TASK DESCRIPTION
For every line in the records below that holds "ptfPinState", make a copy.
#####
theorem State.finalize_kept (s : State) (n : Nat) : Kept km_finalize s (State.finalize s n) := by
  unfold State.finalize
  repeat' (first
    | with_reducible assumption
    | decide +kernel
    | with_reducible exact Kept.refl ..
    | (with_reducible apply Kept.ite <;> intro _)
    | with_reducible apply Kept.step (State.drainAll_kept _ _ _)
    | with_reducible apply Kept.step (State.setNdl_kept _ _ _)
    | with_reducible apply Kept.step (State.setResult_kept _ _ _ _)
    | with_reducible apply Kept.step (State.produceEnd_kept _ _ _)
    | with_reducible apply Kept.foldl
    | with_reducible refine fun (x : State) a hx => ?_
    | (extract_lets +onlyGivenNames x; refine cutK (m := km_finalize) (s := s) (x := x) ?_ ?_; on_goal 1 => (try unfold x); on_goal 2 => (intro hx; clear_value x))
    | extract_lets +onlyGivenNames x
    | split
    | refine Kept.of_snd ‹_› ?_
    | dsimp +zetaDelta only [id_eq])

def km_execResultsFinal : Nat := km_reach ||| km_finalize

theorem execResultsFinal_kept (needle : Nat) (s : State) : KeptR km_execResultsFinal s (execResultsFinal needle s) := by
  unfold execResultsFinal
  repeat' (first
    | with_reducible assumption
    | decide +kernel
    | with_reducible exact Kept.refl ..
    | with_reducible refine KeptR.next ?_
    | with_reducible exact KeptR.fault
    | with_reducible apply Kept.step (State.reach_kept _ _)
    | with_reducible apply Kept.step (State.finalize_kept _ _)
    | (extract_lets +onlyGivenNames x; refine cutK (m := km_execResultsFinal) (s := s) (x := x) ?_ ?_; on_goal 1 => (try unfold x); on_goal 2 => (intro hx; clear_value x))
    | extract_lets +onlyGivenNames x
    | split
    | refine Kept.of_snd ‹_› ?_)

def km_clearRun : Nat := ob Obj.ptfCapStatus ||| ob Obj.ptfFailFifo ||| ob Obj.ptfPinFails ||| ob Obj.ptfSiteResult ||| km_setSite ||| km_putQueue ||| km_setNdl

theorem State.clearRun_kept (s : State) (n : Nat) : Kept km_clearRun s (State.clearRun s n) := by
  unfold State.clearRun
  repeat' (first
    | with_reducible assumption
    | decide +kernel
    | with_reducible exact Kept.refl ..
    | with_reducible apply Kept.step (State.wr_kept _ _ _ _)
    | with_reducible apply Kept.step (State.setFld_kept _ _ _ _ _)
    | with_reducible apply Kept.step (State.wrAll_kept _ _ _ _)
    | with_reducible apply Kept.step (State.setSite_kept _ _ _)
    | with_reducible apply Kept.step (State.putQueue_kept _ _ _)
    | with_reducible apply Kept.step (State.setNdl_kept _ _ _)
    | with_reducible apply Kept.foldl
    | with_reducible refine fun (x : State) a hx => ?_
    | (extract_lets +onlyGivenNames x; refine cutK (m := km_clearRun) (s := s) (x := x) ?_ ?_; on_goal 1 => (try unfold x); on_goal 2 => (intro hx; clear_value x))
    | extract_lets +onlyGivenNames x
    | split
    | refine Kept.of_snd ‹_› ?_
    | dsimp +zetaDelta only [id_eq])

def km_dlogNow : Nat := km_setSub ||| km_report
#####
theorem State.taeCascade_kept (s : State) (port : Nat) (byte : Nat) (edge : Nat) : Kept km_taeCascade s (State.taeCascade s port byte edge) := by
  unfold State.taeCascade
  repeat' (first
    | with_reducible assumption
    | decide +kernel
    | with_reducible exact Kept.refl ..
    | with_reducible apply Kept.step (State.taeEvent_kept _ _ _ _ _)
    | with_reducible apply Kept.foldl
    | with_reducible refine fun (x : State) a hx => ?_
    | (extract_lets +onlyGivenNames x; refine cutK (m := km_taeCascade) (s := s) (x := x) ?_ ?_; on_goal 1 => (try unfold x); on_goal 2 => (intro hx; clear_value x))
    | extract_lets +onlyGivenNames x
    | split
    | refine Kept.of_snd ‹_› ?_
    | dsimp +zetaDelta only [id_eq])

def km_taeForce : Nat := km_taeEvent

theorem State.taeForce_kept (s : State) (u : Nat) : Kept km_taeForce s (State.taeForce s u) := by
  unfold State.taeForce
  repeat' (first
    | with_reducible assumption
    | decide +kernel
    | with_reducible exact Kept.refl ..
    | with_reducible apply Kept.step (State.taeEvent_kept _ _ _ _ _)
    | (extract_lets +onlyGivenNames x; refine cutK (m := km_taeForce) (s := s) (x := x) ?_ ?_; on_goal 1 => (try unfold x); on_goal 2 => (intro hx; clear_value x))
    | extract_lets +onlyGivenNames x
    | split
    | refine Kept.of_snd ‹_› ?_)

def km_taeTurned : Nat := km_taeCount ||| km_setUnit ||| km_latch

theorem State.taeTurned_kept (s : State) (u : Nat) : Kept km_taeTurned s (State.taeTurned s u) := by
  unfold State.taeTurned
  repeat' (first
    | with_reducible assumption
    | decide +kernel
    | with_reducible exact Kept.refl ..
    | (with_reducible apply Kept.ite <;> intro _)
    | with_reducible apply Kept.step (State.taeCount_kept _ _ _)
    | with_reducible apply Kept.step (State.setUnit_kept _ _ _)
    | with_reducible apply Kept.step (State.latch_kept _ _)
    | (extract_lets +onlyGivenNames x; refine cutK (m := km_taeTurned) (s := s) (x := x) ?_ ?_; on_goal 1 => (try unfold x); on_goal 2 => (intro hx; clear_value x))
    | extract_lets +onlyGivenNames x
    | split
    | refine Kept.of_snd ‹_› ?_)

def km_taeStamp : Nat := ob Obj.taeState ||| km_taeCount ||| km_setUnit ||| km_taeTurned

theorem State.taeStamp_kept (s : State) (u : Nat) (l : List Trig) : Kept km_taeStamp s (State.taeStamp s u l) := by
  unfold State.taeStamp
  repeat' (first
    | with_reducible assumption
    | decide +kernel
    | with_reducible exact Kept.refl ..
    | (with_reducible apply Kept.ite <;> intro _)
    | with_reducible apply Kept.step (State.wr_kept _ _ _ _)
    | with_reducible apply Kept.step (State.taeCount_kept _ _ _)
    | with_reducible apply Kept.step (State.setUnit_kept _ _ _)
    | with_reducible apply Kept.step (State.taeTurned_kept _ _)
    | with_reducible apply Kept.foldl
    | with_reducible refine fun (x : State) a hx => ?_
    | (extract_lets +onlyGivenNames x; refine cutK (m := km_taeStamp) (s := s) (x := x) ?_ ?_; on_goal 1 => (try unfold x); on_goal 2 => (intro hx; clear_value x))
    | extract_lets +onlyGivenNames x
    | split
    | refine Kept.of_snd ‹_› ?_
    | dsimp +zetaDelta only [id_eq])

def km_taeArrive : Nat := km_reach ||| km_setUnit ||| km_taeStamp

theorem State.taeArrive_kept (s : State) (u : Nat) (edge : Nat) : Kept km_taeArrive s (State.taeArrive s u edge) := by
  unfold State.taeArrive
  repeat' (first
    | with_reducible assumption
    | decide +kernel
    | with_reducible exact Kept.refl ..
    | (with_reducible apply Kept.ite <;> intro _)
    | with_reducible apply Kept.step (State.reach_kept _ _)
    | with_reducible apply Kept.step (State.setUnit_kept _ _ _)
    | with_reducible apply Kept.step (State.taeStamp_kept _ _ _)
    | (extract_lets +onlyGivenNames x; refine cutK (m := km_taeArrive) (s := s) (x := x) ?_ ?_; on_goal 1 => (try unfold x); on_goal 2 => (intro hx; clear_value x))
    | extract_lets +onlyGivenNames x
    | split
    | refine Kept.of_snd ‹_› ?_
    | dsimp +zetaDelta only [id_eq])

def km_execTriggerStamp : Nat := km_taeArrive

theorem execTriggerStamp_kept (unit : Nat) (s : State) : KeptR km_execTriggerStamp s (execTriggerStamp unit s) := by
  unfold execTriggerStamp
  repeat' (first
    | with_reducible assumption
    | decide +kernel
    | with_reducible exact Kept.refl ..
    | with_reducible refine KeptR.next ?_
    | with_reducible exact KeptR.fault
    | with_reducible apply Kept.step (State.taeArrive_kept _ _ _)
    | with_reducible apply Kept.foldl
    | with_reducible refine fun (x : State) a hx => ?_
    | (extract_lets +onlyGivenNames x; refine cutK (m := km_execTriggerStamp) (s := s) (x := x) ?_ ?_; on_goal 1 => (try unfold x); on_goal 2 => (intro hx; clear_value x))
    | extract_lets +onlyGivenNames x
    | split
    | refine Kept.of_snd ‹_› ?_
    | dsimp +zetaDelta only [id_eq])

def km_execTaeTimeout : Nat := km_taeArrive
#####
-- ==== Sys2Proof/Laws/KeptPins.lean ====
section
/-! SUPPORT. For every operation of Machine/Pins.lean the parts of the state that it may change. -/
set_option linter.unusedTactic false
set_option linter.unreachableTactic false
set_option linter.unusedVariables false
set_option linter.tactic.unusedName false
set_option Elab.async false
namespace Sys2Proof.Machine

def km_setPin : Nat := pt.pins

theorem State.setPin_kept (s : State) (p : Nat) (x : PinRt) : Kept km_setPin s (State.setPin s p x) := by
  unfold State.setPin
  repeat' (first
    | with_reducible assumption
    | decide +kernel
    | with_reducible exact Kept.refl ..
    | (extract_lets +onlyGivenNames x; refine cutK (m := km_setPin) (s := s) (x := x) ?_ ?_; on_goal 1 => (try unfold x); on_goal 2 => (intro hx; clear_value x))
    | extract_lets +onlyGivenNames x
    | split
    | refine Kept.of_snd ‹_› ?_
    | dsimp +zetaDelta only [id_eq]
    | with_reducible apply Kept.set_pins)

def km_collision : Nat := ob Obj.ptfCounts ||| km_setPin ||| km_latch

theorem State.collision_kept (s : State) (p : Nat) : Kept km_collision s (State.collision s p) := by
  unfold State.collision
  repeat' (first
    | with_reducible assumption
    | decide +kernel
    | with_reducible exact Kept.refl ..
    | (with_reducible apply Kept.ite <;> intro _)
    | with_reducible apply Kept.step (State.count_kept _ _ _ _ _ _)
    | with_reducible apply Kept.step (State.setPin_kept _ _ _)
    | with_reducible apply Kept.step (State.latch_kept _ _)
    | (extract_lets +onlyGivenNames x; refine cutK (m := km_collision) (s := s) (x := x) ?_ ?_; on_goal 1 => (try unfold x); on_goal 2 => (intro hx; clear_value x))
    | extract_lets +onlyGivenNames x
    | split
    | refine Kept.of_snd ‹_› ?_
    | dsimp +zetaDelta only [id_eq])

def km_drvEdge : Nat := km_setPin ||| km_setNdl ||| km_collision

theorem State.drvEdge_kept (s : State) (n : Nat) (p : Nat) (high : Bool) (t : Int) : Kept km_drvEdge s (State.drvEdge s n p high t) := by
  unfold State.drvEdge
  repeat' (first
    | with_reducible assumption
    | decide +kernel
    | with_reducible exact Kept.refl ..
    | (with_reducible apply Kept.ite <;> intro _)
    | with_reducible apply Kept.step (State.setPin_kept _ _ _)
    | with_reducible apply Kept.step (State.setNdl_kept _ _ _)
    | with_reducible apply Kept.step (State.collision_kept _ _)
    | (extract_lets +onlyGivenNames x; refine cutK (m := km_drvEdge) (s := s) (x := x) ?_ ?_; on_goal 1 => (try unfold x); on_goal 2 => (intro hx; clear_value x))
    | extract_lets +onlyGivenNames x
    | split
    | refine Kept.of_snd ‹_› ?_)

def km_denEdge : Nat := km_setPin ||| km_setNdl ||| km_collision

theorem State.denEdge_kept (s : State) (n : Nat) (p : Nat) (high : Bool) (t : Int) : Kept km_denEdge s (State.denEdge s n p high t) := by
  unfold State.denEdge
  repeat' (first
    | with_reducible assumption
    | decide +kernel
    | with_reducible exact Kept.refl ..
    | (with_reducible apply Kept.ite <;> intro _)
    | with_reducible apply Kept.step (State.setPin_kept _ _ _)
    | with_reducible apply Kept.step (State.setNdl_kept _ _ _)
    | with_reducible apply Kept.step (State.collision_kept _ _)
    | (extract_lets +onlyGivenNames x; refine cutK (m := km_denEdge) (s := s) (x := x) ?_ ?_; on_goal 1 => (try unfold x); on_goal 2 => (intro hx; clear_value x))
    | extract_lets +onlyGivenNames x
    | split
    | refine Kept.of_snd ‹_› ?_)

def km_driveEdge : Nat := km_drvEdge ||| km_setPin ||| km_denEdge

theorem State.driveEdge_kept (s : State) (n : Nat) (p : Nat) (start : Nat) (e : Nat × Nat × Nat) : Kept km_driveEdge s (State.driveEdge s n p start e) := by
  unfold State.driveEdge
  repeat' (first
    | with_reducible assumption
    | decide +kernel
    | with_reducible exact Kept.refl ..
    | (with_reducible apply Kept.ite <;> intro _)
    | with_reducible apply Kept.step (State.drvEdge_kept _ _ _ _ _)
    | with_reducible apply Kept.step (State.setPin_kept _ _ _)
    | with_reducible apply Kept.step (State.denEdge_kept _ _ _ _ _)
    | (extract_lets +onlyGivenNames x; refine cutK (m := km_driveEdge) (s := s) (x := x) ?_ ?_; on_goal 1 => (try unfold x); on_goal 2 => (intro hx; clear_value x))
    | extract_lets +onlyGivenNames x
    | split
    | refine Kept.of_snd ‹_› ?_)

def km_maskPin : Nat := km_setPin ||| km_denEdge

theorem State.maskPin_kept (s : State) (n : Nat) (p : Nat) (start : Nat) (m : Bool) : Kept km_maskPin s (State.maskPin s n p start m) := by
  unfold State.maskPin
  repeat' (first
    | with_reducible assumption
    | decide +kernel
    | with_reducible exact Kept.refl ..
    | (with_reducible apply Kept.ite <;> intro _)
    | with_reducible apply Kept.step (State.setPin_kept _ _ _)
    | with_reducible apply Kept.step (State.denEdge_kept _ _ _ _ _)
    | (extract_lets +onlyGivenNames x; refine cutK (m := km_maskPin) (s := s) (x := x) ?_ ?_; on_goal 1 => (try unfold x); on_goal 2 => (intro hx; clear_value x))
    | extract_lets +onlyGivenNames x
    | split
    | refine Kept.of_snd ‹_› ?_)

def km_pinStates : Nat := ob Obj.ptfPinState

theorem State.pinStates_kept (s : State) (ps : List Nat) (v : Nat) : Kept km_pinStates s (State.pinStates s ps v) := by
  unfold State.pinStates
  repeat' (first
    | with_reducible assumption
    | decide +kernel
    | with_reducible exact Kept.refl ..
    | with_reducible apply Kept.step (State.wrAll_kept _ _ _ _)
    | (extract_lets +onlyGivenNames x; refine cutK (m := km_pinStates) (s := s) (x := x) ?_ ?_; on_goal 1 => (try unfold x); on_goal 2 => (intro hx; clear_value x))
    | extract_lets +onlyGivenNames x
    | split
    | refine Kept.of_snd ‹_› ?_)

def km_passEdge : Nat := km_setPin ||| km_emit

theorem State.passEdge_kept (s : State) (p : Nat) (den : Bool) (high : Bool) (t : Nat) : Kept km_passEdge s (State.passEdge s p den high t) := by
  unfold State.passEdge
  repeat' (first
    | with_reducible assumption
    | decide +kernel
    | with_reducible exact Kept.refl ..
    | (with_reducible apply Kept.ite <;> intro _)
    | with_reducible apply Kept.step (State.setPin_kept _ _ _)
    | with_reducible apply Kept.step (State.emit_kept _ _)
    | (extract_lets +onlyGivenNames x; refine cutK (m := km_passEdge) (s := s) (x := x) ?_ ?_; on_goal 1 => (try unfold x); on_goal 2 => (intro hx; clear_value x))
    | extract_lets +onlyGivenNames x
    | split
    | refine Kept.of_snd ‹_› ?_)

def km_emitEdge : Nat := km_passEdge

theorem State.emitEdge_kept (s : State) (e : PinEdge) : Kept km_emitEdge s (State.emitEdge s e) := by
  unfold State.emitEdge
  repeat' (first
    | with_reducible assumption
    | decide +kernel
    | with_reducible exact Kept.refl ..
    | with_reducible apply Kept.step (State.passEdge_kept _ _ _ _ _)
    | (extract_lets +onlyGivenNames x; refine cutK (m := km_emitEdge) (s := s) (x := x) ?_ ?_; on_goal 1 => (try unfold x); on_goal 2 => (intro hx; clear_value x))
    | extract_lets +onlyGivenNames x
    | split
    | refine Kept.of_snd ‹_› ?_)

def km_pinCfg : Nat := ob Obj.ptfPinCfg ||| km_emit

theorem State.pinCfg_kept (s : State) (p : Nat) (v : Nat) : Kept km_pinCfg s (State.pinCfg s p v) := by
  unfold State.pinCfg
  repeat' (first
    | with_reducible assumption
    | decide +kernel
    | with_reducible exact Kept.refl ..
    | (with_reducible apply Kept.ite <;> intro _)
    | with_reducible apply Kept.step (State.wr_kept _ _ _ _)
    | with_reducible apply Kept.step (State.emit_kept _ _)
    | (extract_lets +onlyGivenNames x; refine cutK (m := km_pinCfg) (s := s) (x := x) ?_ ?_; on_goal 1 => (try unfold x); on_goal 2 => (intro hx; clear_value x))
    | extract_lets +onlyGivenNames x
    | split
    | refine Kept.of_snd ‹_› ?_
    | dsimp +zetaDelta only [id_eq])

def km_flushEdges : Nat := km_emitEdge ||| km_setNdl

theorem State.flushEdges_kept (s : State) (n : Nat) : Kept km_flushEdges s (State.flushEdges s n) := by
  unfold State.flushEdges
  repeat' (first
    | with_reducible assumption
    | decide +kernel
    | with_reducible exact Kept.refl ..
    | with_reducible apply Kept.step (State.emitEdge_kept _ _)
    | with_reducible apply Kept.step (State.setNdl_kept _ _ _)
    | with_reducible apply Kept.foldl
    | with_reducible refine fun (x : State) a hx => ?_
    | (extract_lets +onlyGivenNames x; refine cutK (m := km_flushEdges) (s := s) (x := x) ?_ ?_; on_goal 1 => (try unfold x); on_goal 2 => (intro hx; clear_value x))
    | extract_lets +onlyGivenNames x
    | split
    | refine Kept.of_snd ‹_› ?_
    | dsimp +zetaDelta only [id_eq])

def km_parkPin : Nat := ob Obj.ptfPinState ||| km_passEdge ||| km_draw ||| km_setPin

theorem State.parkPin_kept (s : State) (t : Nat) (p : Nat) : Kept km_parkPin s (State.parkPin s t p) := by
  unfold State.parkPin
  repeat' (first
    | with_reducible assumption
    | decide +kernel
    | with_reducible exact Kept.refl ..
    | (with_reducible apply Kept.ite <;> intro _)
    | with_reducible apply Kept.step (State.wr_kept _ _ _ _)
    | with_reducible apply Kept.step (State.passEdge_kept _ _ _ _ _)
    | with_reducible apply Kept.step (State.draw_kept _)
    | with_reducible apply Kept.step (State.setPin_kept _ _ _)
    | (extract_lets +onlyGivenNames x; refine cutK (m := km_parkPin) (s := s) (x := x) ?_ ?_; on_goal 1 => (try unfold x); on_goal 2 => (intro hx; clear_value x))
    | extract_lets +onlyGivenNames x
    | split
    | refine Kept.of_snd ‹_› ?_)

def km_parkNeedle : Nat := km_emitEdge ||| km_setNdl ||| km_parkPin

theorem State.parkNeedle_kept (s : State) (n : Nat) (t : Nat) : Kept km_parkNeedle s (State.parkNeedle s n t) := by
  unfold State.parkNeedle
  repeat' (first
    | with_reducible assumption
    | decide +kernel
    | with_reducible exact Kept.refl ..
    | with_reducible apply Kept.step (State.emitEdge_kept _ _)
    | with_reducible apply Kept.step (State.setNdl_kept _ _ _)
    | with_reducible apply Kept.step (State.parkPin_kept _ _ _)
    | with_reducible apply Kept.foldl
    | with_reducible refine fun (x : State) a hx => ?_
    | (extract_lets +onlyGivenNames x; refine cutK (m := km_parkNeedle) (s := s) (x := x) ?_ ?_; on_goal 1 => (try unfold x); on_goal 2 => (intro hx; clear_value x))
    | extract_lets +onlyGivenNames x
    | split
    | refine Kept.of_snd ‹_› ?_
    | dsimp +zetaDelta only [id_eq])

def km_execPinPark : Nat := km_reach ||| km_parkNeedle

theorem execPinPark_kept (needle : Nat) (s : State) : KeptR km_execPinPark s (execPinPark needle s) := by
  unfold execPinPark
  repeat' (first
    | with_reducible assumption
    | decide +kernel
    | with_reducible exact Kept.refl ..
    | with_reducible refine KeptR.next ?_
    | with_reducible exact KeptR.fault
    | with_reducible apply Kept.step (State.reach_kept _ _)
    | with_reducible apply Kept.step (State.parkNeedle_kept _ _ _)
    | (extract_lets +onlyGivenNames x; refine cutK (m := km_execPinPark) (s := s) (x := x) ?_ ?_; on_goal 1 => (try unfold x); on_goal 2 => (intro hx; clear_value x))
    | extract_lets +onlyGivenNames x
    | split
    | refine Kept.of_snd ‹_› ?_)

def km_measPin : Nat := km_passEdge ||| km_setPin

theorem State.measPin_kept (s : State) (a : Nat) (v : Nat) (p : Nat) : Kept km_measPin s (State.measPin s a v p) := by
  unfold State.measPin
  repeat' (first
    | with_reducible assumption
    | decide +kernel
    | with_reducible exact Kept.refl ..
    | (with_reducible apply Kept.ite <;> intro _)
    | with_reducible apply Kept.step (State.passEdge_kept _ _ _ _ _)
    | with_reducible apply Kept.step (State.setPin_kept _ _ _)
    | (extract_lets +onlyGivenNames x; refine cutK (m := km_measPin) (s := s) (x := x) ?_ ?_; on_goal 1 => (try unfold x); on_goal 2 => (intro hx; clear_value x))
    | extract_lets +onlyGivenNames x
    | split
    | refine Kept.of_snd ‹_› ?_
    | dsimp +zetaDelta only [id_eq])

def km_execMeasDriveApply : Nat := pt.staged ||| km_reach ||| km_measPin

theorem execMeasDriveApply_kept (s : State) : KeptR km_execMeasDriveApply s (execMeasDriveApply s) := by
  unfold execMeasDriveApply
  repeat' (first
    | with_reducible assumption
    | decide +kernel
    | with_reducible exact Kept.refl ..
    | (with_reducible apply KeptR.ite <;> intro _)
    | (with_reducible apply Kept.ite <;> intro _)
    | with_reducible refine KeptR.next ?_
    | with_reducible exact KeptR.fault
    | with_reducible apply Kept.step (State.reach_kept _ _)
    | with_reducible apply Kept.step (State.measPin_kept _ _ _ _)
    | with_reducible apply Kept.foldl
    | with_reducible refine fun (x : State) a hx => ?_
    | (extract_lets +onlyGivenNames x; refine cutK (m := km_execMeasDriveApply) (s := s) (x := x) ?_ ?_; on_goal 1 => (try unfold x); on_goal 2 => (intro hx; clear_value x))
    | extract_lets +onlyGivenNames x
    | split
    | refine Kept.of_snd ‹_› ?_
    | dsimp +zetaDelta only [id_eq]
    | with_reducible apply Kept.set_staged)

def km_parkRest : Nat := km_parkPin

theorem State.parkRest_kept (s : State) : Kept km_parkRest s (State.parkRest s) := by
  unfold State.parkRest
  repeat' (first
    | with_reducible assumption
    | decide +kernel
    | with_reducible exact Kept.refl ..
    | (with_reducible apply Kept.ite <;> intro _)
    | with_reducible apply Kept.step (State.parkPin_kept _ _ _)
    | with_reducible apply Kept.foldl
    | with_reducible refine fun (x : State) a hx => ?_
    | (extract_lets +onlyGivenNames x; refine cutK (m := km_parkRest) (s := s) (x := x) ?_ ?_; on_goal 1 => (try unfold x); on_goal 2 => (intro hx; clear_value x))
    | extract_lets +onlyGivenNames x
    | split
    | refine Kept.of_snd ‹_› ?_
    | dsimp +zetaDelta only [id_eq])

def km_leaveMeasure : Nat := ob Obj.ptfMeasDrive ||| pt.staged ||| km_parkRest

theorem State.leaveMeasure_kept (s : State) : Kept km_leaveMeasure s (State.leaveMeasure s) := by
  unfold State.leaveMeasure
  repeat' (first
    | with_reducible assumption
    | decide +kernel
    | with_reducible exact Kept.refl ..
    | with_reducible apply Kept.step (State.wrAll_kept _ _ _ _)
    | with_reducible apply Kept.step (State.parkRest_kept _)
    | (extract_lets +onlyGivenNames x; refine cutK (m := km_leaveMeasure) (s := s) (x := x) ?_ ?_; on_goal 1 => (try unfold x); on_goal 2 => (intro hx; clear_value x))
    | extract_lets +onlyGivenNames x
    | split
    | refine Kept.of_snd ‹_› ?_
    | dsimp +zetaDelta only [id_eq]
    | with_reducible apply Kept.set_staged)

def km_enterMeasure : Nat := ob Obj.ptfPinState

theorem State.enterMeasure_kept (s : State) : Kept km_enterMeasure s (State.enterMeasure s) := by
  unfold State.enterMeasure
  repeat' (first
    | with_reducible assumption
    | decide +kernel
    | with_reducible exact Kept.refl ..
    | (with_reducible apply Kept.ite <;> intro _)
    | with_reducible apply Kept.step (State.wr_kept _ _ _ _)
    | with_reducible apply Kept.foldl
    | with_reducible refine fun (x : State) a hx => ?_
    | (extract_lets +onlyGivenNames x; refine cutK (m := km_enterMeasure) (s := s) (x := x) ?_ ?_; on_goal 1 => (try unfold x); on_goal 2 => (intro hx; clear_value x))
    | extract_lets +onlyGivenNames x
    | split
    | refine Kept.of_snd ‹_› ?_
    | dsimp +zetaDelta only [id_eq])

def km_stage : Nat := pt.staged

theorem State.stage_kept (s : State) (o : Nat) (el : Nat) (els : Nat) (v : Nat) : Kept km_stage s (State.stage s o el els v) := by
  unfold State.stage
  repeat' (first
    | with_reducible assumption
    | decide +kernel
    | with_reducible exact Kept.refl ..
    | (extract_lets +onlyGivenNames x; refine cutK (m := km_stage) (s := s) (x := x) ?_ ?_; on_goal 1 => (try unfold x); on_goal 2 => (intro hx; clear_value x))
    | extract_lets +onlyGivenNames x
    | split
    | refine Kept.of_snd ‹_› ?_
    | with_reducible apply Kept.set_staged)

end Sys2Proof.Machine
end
#####
ANSWER BELOW
def km_pinStates : Nat := ob Obj.ptfPinState
def km_parkPin : Nat := ob Obj.ptfPinState ||| km_passEdge ||| km_draw ||| km_setPin
def km_enterMeasure : Nat := ob Obj.ptfPinState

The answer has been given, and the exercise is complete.